What you will do:
Scan the entries below and count the lines holding the string "toInt". Supply only the number.

(Dataset entries)
═══

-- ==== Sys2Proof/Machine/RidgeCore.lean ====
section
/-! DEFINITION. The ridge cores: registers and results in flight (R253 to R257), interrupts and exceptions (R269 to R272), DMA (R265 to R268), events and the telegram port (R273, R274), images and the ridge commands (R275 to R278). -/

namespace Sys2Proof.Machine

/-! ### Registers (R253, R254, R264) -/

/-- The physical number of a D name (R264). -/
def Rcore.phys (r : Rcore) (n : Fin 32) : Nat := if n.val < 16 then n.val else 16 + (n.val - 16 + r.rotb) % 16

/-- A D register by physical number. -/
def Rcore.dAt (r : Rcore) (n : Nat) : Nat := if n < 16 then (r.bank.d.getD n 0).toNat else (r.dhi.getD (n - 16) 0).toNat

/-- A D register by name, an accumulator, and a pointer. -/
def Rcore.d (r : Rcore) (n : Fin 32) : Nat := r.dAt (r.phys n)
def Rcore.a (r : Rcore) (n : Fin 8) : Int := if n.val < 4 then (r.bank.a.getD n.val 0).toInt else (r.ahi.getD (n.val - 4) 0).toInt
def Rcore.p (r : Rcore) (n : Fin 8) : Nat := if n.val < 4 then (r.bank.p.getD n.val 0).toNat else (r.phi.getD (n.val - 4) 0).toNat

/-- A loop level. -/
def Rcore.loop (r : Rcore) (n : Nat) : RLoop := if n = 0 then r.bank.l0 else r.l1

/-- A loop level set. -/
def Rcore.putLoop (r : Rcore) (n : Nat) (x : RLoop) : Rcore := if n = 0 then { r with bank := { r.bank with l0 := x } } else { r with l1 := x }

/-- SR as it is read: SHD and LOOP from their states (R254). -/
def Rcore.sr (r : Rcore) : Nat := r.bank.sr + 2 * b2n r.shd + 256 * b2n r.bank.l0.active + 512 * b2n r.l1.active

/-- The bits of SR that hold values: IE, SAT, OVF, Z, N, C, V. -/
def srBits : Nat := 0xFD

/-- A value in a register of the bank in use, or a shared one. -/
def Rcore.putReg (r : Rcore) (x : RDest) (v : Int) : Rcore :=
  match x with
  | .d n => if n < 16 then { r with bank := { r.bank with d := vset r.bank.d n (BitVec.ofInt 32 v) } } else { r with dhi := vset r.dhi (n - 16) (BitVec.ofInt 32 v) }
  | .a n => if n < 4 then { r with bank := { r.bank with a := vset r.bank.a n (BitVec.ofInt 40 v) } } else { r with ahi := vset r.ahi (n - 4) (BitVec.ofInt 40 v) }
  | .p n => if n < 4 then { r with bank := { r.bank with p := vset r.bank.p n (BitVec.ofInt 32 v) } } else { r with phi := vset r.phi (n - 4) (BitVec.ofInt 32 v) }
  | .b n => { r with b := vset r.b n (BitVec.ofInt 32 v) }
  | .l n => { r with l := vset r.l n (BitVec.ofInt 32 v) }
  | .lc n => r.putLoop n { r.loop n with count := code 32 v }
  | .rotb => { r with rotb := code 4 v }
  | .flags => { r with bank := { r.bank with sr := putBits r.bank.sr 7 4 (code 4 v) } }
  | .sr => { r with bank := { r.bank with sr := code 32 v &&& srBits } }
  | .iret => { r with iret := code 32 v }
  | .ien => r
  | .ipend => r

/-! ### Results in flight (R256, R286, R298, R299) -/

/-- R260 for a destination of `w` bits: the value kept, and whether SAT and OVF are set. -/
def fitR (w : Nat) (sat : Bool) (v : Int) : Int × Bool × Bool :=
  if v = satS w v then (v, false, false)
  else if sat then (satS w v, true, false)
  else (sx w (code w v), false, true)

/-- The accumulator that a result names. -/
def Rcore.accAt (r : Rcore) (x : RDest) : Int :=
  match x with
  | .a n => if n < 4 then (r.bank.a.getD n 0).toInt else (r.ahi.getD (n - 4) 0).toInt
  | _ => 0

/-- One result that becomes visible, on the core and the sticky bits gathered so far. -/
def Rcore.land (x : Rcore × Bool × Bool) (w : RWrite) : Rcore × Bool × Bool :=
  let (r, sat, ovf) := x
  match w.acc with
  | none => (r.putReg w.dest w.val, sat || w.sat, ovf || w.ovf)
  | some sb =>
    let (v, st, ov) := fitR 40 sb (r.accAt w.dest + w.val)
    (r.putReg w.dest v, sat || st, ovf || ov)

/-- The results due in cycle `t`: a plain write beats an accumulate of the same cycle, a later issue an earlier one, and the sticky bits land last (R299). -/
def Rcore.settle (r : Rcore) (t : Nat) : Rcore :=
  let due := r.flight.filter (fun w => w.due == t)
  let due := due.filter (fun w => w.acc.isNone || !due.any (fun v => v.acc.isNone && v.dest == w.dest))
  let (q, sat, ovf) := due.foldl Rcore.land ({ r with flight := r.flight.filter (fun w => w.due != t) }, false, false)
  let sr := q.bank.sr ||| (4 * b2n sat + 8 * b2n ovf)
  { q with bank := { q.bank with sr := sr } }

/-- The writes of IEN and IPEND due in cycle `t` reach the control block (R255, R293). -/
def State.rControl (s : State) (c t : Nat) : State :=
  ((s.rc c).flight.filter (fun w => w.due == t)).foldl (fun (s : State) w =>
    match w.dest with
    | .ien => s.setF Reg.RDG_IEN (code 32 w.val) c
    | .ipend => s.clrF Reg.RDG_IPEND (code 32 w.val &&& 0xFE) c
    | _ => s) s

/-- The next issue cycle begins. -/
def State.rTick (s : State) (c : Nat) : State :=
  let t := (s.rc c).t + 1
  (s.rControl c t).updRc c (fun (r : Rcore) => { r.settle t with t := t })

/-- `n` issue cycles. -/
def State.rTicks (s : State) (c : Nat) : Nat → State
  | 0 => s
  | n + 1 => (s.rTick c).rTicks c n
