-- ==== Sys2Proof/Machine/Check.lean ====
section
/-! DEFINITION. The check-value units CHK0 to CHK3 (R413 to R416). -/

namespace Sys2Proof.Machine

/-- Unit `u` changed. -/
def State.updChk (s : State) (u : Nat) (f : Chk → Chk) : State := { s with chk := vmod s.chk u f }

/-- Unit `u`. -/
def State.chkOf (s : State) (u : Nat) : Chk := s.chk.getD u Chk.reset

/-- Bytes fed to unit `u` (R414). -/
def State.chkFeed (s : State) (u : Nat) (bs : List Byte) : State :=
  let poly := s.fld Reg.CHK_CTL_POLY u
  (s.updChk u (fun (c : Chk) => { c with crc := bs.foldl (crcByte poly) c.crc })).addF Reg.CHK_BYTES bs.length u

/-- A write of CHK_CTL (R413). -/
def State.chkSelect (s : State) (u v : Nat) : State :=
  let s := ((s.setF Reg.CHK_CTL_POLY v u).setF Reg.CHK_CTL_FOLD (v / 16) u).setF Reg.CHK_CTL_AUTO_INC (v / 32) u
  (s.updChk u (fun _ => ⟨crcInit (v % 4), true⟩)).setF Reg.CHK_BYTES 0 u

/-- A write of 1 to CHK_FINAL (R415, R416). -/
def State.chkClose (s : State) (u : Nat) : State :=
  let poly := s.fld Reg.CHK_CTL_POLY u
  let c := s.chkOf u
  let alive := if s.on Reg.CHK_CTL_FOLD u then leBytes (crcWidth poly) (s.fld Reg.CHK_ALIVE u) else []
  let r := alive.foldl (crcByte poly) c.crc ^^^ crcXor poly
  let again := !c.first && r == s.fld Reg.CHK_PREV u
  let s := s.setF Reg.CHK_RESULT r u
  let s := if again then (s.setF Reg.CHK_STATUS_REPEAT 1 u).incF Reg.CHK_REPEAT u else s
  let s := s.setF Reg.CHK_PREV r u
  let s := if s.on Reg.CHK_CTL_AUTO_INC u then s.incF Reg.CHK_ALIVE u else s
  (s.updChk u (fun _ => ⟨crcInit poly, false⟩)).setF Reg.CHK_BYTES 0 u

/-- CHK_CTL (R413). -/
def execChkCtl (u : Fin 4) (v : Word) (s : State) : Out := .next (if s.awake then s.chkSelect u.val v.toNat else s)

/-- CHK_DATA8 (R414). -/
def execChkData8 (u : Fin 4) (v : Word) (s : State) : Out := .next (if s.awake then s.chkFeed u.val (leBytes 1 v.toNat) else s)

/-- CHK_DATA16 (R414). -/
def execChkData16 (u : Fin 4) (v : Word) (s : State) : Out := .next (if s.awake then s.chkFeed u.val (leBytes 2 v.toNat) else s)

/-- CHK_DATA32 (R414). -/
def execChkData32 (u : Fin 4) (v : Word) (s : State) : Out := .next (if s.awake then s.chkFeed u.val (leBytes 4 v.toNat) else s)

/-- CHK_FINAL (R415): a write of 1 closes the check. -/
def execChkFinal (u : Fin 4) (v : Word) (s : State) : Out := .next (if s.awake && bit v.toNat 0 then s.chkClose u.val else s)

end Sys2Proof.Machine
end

═══

Reply to the exercise:
2